Integration with Operational Systems
The line between training and operations will blur. The same simulator used for mission rehearsal can be connected to real command-and-control systems. For example, a Guard brigade’s simulation can accept live feeds from satellite imagery and enemy contacts, turning a training scenario into a real planning tool. This concept, known as “continuous training,” means that units can train on real-world data before executing actual missions. Pilot programs in the North Carolina Guard already use this approach for hurricane response.

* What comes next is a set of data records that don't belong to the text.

theorem execUeLine_frame {a0 : Fin 67108864} : ∃ t, execUeLine a0 s = .next t ∧ Frame (some [.SUP_TRIP, .SUP_TRIP_ERR, .SUP_TRIP_REEL_HI, .SUP_TRIP_REEL_LO, .SUP_TRIP_SEEN]) [.glb, .sup] s t := by
  refine ⟨_, rfl, ?_⟩
  refine Frame.ite (fun _ => ?_) (fun _ => ?_)
  · refine Frame.then ?_ detect_frame rfl rfl
    exact Frame.refl
  · exact Frame.refl

theorem plantIlk_frame {a0 : Bool} : Frame (some [.SUP_EVENT, .SUP_STATUS, .SUP_TRIP, .SUP_TRIP_ERR, .SUP_TRIP_REEL_HI, .SUP_TRIP_REEL_LO, .SUP_TRIP_SEEN, .SYN_MRK_LEVEL, .SYN_TRG_LEVEL]) [.events, .glb, .sup, .syn] s (plantIlk a0 s) := by
  unfold plantIlk
  refine Frame.ite (fun _ => ?_) (fun _ => ?_)
  · exact Frame.refl
  · extract_lets -merge -useContext -underBinder +onlyGivenNames x1
    refine Frame.via x1 ?_ fun h1 => ?_
    · unfold x1
      refine permitting_frame ?_ rfl rfl (fun x hx => ?_)
      · exact Frame.refl
      · refine Frame.put ?_ (inRows_of (r := .SUP_STATUS) rfl (by exact rfl))
        exact hx
    try clear_value x1
    extract_lets -merge -useContext -underBinder +onlyGivenNames x2
    refine Frame.via x2 ?_ fun h2 => ?_
    · unfold x2
      refine Frame.raise ?_ (inRows_of (r := .SUP_EVENT) rfl (by exact rfl)) rfl
      exact h1
    try clear_value x2
    refine Frame.ite (fun _ => ?_) (fun _ => ?_)
    · refine Frame.then ?_ detect_frame rfl rfl
      exact h2
    · exact h2

theorem execPlantIlkChange_frame {a0 : Bool} : ∃ t, execPlantIlkChange a0 s = .next t ∧ Frame (some [.SUP_EVENT, .SUP_STATUS, .SUP_TRIP, .SUP_TRIP_ERR, .SUP_TRIP_REEL_HI, .SUP_TRIP_REEL_LO, .SUP_TRIP_SEEN, .SYN_MRK_LEVEL, .SYN_TRG_LEVEL]) [.events, .glb, .sup, .syn] s t := by
  refine ⟨_, rfl, ?_⟩
  refine Frame.then ?_ plantIlk_frame rfl rfl
  exact Frame.refl

theorem recordTrip_frame {a0 : List Detection} : Frame (some [.SUP_TRIP, .SUP_TRIP_ERR, .SUP_TRIP_REEL_HI, .SUP_TRIP_REEL_LO, .SUP_TRIP_SEEN]) [] s (recordTrip a0 s) := by
  unfold recordTrip
  extract_lets -merge -useContext -underBinder +onlyGivenNames x1
  refine Frame.via x1 ?_ fun h1 => ?_
  · unfold x1
    refine Frame.forAll _ ?_ fun i x hx => ?_
    · exact Frame.refl
    · refine Frame.then ?_ seen_frame rfl rfl
      exact hx
  try clear_value x1
  first | split | (clear_value *; split)
  · refine Frame.then ?_ recordFirst_frame rfl rfl
    exact h1
  · exact h1

theorem enterSafe_frame  : Frame none [.bob, .csc, .dram, .dsc, .events, .fab, .free, .glb, .jobs, .later, .mem, .pwr, .rdo, .rv, .sec, .spn, .sram, .sup, .syn, .tap, .tln] s (enterSafe s) := by
  unfold enterSafe
  extract_lets -merge -useContext -underBinder +onlyGivenNames w1 x2
  refine Frame.via x2 ?_ fun h2 => ?_
  · unfold x2
    refine Frame.sup ?_ rfl (by first | exact id | exact fun h => ⟨(by first | exact h.1 | exact sparseWf_sset h.1 | exact sparseWf_nil | exact sparseWf_filter h.1 | exact sparseWf_smap h.1 | exact sparseWf_sdrop h.1 | exact sparseWf_sset (sparseWf_sset h.1) | exact sparseWf_fold sparseWf_nil | (dsimp only; exact sparseWf_smap h.1)), (by first | exact h.2.1 | exact sparseWf_sset h.2.1 | exact sparseWf_nil | exact sparseWf_filter h.2.1 | exact sparseWf_smap h.2.1 | exact sparseWf_sdrop h.2.1 | exact sparseWf_sset (sparseWf_sset h.2.1) | exact sparseWf_fold sparseWf_nil | (dsimp only; exact sparseWf_smap h.2.1)), (by first | exact h.2.2.1 | exact sparseWf_sset h.2.2.1 | exact sparseWf_nil | exact sparseWf_filter h.2.2.1 | exact sparseWf_smap h.2.2.1 | exact sparseWf_sdrop h.2.2.1 | exact sparseWf_sset (sparseWf_sset h.2.2.1) | exact sparseWf_fold sparseWf_nil | (dsimp only; exact sparseWf_smap h.2.2.1)), (by first | exact h.2.2.2.1 | exact sparseWf_sset h.2.2.2.1 | exact sparseWf_nil | exact sparseWf_filter h.2.2.2.1 | exact sparseWf_smap h.2.2.2.1 | exact sparseWf_sdrop h.2.2.2.1 | exact sparseWf_sset (sparseWf_sset h.2.2.2.1) | exact sparseWf_fold sparseWf_nil | (dsimp only; exact sparseWf_smap h.2.2.2.1)), (by first | exact h.2.2.2.2.1 | exact sparseWf_sset h.2.2.2.2.1 | exact sparseWf_nil | exact sparseWf_filter h.2.2.2.2.1 | exact sparseWf_smap h.2.2.2.2.1 | exact sparseWf_sdrop h.2.2.2.2.1 | exact sparseWf_sset (sparseWf_sset h.2.2.2.2.1) | exact sparseWf_fold sparseWf_nil | (dsimp only; exact sparseWf_smap h.2.2.2.2.1)), (by first | exact h.2.2.2.2.2 | exact sparseWf_sset h.2.2.2.2.2 | exact sparseWf_nil | exact sparseWf_filter h.2.2.2.2.2 | exact sparseWf_smap h.2.2.2.2.2 | exact sparseWf_sdrop h.2.2.2.2.2 | exact sparseWf_sset (sparseWf_sset h.2.2.2.2.2) | exact sparseWf_fold sparseWf_nil | (dsimp only; exact sparseWf_smap h.2.2.2.2.2))⟩)
    exact Frame.refl
  try clear_value x2
  extract_lets -merge -useContext -underBinder +onlyGivenNames x3
  refine Frame.via x3 ?_ fun h3 => ?_
  · unfold x3
    refine Frame.ite (fun _ => ?_) (fun _ => ?_)
    · refine Frame.put ?_ (inRows_of (r := .GLB_MODE_STATUS) rfl (by exact rfl))
      exact h2
    · refine Frame.then ?_ finishRequest_frame rfl rfl
      exact h2
  try clear_value x3
  refine Frame.then ?_ enterMode_frame rfl rfl
  refine Frame.glb ?_ rfl (fun _ => trivial)
  exact h3

theorem trip_frame  : Frame none [.bob, .csc, .dram, .dsc, .events, .fab, .free, .glb, .jobs, .later, .mem, .pwr, .rdo, .rv, .sec, .spn, .sram, .sup, .syn, .tap, .tln] s (trip s) := by
  unfold trip
  refine Frame.ite (fun _ => ?_) (fun _ => ?_)
  · refine Frame.sup ?_ rfl (fun h => ⟨(by first | exact h.1 | exact sparseWf_sset h.1 | exact sparseWf_nil | exact sparseWf_filter h.1 | exact sparseWf_smap h.1 | exact sparseWf_sdrop h.1 | exact sparseWf_sset (sparseWf_sset h.1) | exact sparseWf_fold sparseWf_nil | (dsimp only; exact sparseWf_smap h.1)), (by first | exact h.2.1 | exact sparseWf_sset h.2.1 | exact sparseWf_nil | exact sparseWf_filter h.2.1 | exact sparseWf_smap h.2.1 | exact sparseWf_sdrop h.2.1 | exact sparseWf_sset (sparseWf_sset h.2.1) | exact sparseWf_fold sparseWf_nil | (dsimp only; exact sparseWf_smap h.2.1)), (by first | exact h.2.2.1 | exact sparseWf_sset h.2.2.1 | exact sparseWf_nil | exact sparseWf_filter h.2.2.1 | exact sparseWf_smap h.2.2.1 | exact sparseWf_sdrop h.2.2.1 | exact sparseWf_sset (sparseWf_sset h.2.2.1) | exact sparseWf_fold sparseWf_nil | (dsimp only; exact sparseWf_smap h.2.2.1)), (by first | exact h.2.2.2.1 | exact sparseWf_sset h.2.2.2.1 | exact sparseWf_nil | exact sparseWf_filter h.2.2.2.1 | exact sparseWf_smap h.2.2.2.1 | exact sparseWf_sdrop h.2.2.2.1 | exact sparseWf_sset (sparseWf_sset h.2.2.2.1) | exact sparseWf_fold sparseWf_nil | (dsimp only; exact sparseWf_smap h.2.2.2.1)), (by first | exact h.2.2.2.2.1 | exact sparseWf_sset h.2.2.2.2.1 | exact sparseWf_nil | exact sparseWf_filter h.2.2.2.2.1 | exact sparseWf_smap h.2.2.2.2.1 | exact sparseWf_sdrop h.2.2.2.2.1 | exact sparseWf_sset (sparseWf_sset h.2.2.2.2.1) | exact sparseWf_fold sparseWf_nil | (dsimp only; exact sparseWf_smap h.2.2.2.2.1)), (by first | exact h.2.2.2.2.2 | exact sparseWf_sset h.2.2.2.2.2 | exact sparseWf_nil | exact sparseWf_filter h.2.2.2.2.2 | exact sparseWf_smap h.2.2.2.2.2 | exact sparseWf_sdrop h.2.2.2.2.2 | exact sparseWf_sset (sparseWf_sset h.2.2.2.2.2) | exact sparseWf_fold sparseWf_nil | (dsimp only; exact sparseWf_smap h.2.2.2.2.2))⟩)
    exact Frame.refl
  · extract_lets -merge -useContext -underBinder +onlyGivenNames v1 x2
    refine Frame.via x2 ?_ fun h2 => ?_
    · unfold x2
      refine permitting_frame ?_ rfl rfl (fun x hx => ?_)
      · exact Frame.refl
      · refine Frame.sup ?_ rfl (fun h => ⟨(by first | exact h.1 | exact sparseWf_sset h.1 | exact sparseWf_nil | exact sparseWf_filter h.1 | exact sparseWf_smap h.1 | exact sparseWf_sdrop h.1 | exact sparseWf_sset (sparseWf_sset h.1) | exact sparseWf_fold sparseWf_nil | (dsimp only; exact sparseWf_smap h.1)), (by first | exact h.2.1 | exact sparseWf_sset h.2.1 | exact sparseWf_nil | exact sparseWf_filter h.2.1 | exact sparseWf_smap h.2.1 | exact sparseWf_sdrop h.2.1 | exact sparseWf_sset (sparseWf_sset h.2.1) | exact sparseWf_fold sparseWf_nil | (dsimp only; exact sparseWf_smap h.2.1)), (by first | exact h.2.2.1 | exact sparseWf_sset h.2.2.1 | exact sparseWf_nil | exact sparseWf_filter h.2.2.1 | exact sparseWf_smap h.2.2.1 | exact sparseWf_sdrop h.2.2.1 | exact sparseWf_sset (sparseWf_sset h.2.2.1) | exact sparseWf_fold sparseWf_nil | (dsimp only; exact sparseWf_smap h.2.2.1)), (by first | exact h.2.2.2.1 | exact sparseWf_sset h.2.2.2.1 | exact sparseWf_nil | exact sparseWf_filter h.2.2.2.1 | exact sparseWf_smap h.2.2.2.1 | exact sparseWf_sdrop h.2.2.2.1 | exact sparseWf_sset (sparseWf_sset h.2.2.2.1) | exact sparseWf_fold sparseWf_nil | (dsimp only; exact sparseWf_smap h.2.2.2.1)), (by first | exact h.2.2.2.2.1 | exact sparseWf_sset h.2.2.2.2.1 | exact sparseWf_nil | exact sparseWf_filter h.2.2.2.2.1 | exact sparseWf_smap h.2.2.2.2.1 | exact sparseWf_sdrop h.2.2.2.2.1 | exact sparseWf_sset (sparseWf_sset h.2.2.2.2.1) | exact sparseWf_fold sparseWf_nil | (dsimp only; exact sparseWf_smap h.2.2.2.2.1)), (by first | exact h.2.2.2.2.2 | exact sparseWf_sset h.2.2.2.2.2 | exact sparseWf_nil | exact sparseWf_filter h.2.2.2.2.2 | exact sparseWf_smap h.2.2.2.2.2 | exact sparseWf_sdrop h.2.2.2.2.2 | exact sparseWf_sset (sparseWf_sset h.2.2.2.2.2) | exact sparseWf_fold sparseWf_nil | (dsimp only; exact sparseWf_smap h.2.2.2.2.2))⟩)
        exact hx
    try clear_value x2
    extract_lets -merge -useContext -underBinder +onlyGivenNames x3
    refine Frame.via x3 ?_ fun h3 => ?_
    · unfold x3
      refine Frame.raise ?_ (inRows_of (r := .SUP_EVENT) rfl (by exact rfl)) rfl
      refine Frame.then ?_ recordTrip_frame rfl rfl
      exact h2
    try clear_value x3
    refine Frame.then ?_ enterSafe_frame rfl rfl
    refine Frame.put ?_ (inRows_of (r := .SUP_STATUS) rfl (by exact rfl))
    exact h3

theorem execTrip_frame  : ∃ t, execTrip s = .next t ∧ Frame none [.bob, .csc, .dram, .dsc, .events, .fab, .free, .glb, .jobs, .later, .mem, .pwr, .rdo, .rv, .sec, .spn, .sram, .sup, .syn, .tap, .tln] s t := by
  refine ⟨_, rfl, ?_⟩
  refine Frame.then ?_ trip_frame rfl rfl
  exact Frame.refl

theorem execPermitLoss_frame  : ∃ t, execPermitLoss s = .next t ∧ Frame none [.bob, .csc, .dram, .dsc, .events, .fab, .free, .glb, .jobs, .later, .mem, .pwr, .rdo, .rv, .sec, .spn, .sram, .sup, .syn, .tap, .tln] s t := by
  refine ⟨_, rfl, ?_⟩
  refine Frame.ite (fun _ => ?_) (fun _ => ?_)
  · exact Frame.refl
  · refine Frame.then ?_ enterSafe_frame rfl rfl
    refine permitting_frame ?_ rfl rfl (fun x hx => ?_)
    · exact Frame.refl
    · refine Frame.sup ?_ rfl (by first | exact id | exact fun h => ⟨(by first | exact h.1 | exact sparseWf_sset h.1 | exact sparseWf_nil | exact sparseWf_filter h.1 | exact sparseWf_smap h.1 | exact sparseWf_sdrop h.1 | exact sparseWf_sset (sparseWf_sset h.1) | exact sparseWf_fold sparseWf_nil | (dsimp only; exact sparseWf_smap h.1)), (by first | exact h.2.1 | exact sparseWf_sset h.2.1 | exact sparseWf_nil | exact sparseWf_filter h.2.1 | exact sparseWf_smap h.2.1 | exact sparseWf_sdrop h.2.1 | exact sparseWf_sset (sparseWf_sset h.2.1) | exact sparseWf_fold sparseWf_nil | (dsimp only; exact sparseWf_smap h.2.1)), (by first | exact h.2.2.1 | exact sparseWf_sset h.2.2.1 | exact sparseWf_nil | exact sparseWf_filter h.2.2.1 | exact sparseWf_smap h.2.2.1 | exact sparseWf_sdrop h.2.2.1 | exact sparseWf_sset (sparseWf_sset h.2.2.1) | exact sparseWf_fold sparseWf_nil | (dsimp only; exact sparseWf_smap h.2.2.1)), (by first | exact h.2.2.2.1 | exact sparseWf_sset h.2.2.2.1 | exact sparseWf_nil | exact sparseWf_filter h.2.2.2.1 | exact sparseWf_smap h.2.2.2.1 | exact sparseWf_sdrop h.2.2.2.1 | exact sparseWf_sset (sparseWf_sset h.2.2.2.1) | exact sparseWf_fold sparseWf_nil | (dsimp only; exact sparseWf_smap h.2.2.2.1)), (by first | exact h.2.2.2.2.1 | exact sparseWf_sset h.2.2.2.2.1 | exact sparseWf_nil | exact sparseWf_filter h.2.2.2.2.1 | exact sparseWf_smap h.2.2.2.2.1 | exact sparseWf_sdrop h.2.2.2.2.1 | exact sparseWf_sset (sparseWf_sset h.2.2.2.2.1) | exact sparseWf_fold sparseWf_nil | (dsimp only; exact sparseWf_smap h.2.2.2.2.1)), (by first | exact h.2.2.2.2.2 | exact sparseWf_sset h.2.2.2.2.2 | exact sparseWf_nil | exact sparseWf_filter h.2.2.2.2.2 | exact sparseWf_smap h.2.2.2.2.2 | exact sparseWf_sdrop h.2.2.2.2.2 | exact sparseWf_sset (sparseWf_sset h.2.2.2.2.2) | exact sparseWf_fold sparseWf_nil | (dsimp only; exact sparseWf_smap h.2.2.2.2.2))⟩)
      exact hx

theorem execSupSupplyFail_frame  : ∃ t, execSupSupplyFail s = .next t ∧ Frame (some [.SYN_MRK_LEVEL, .SYN_TRG_LEVEL]) [.sup, .syn] s t := by
  refine ⟨_, rfl, ?_⟩
  refine permitting_frame ?_ rfl rfl (fun x hx => ?_)
  · exact Frame.refl
  · refine Frame.sup ?_ rfl (by first | exact id | exact fun h => ⟨(by first | exact h.1 | exact sparseWf_sset h.1 | exact sparseWf_nil | exact sparseWf_filter h.1 | exact sparseWf_smap h.1 | exact sparseWf_sdrop h.1 | exact sparseWf_sset (sparseWf_sset h.1) | exact sparseWf_fold sparseWf_nil | (dsimp only; exact sparseWf_smap h.1)), (by first | exact h.2.1 | exact sparseWf_sset h.2.1 | exact sparseWf_nil | exact sparseWf_filter h.2.1 | exact sparseWf_smap h.2.1 | exact sparseWf_sdrop h.2.1 | exact sparseWf_sset (sparseWf_sset h.2.1) | exact sparseWf_fold sparseWf_nil | (dsimp only; exact sparseWf_smap h.2.1)), (by first | exact h.2.2.1 | exact sparseWf_sset h.2.2.1 | exact sparseWf_nil | exact sparseWf_filter h.2.2.1 | exact sparseWf_smap h.2.2.1 | exact sparseWf_sdrop h.2.2.1 | exact sparseWf_sset (sparseWf_sset h.2.2.1) | exact sparseWf_fold sparseWf_nil | (dsimp only; exact sparseWf_smap h.2.2.1)), (by first | exact h.2.2.2.1 | exact sparseWf_sset h.2.2.2.1 | exact sparseWf_nil | exact sparseWf_filter h.2.2.2.1 | exact sparseWf_smap h.2.2.2.1 | exact sparseWf_sdrop h.2.2.2.1 | exact sparseWf_sset (sparseWf_sset h.2.2.2.1) | exact sparseWf_fold sparseWf_nil | (dsimp only; exact sparseWf_smap h.2.2.2.1)), (by first | exact h.2.2.2.2.1 | exact sparseWf_sset h.2.2.2.2.1 | exact sparseWf_nil | exact sparseWf_filter h.2.2.2.2.1 | exact sparseWf_smap h.2.2.2.2.1 | exact sparseWf_sdrop h.2.2.2.2.1 | exact sparseWf_sset (sparseWf_sset h.2.2.2.2.1) | exact sparseWf_fold sparseWf_nil | (dsimp only; exact sparseWf_smap h.2.2.2.2.1)), (by first | exact h.2.2.2.2.2 | exact sparseWf_sset h.2.2.2.2.2 | exact sparseWf_nil | exact sparseWf_filter h.2.2.2.2.2 | exact sparseWf_smap h.2.2.2.2.2 | exact sparseWf_sdrop h.2.2.2.2.2 | exact sparseWf_sset (sparseWf_sset h.2.2.2.2.2) | exact sparseWf_fold sparseWf_nil | (dsimp only; exact sparseWf_smap h.2.2.2.2.2))⟩)
    exact hx

theorem execBiasSafeRampStep_frame {a0 : Fin 64} : ∃ t, execBiasSafeRampStep a0 s = .next t ∧ Frame (some [.SYN_BIA_NOW]) [] s t := by
  refine ⟨_, rfl, ?_⟩
  refine Frame.then ?_ safeRampStep_frame rfl rfl
  exact Frame.refl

Conclusion: Simulation as a Force Multiplier for the National Guard
Simulation technologies have proven themselves not as a replacement for field training, but as a force multiplier that enhances readiness, reduces cost, and saves lives. The National Guard’s unique part-time structure and dual-state/federal mission demand flexible, scalable training solutions. VR, AR, constructive simulations, and LVC integration are already delivering measurable improvements in tactical proficiency, staff coordination, and disaster response.
Challenges in equipment cost, instructor expertise, and cybersickness remain, but ongoing military investments and technological advances promise to lower barriers. As AI, haptics, and joint simulation evolve, the Guard will be able to train for any mission, anywhere, at any time—even from home armories. The partnerships between state guards, universities, and industry (such as the collaboration between the University at Albany and New York Guard) are models for future innovation.
Sustaining this momentum requires continued funding, updated training doctrine, and a commitment to evaluating simulation effectiveness with rigorous metrics. For the National Guard, simulation is not just a tool—it is a strategic imperative to maintain an agile, ready force in an era of constrained resources and complex threats. By embracing these technologies thoughtfully and persistently, the Guard ensures that its soldiers and airmen are prepared for whatever comes next.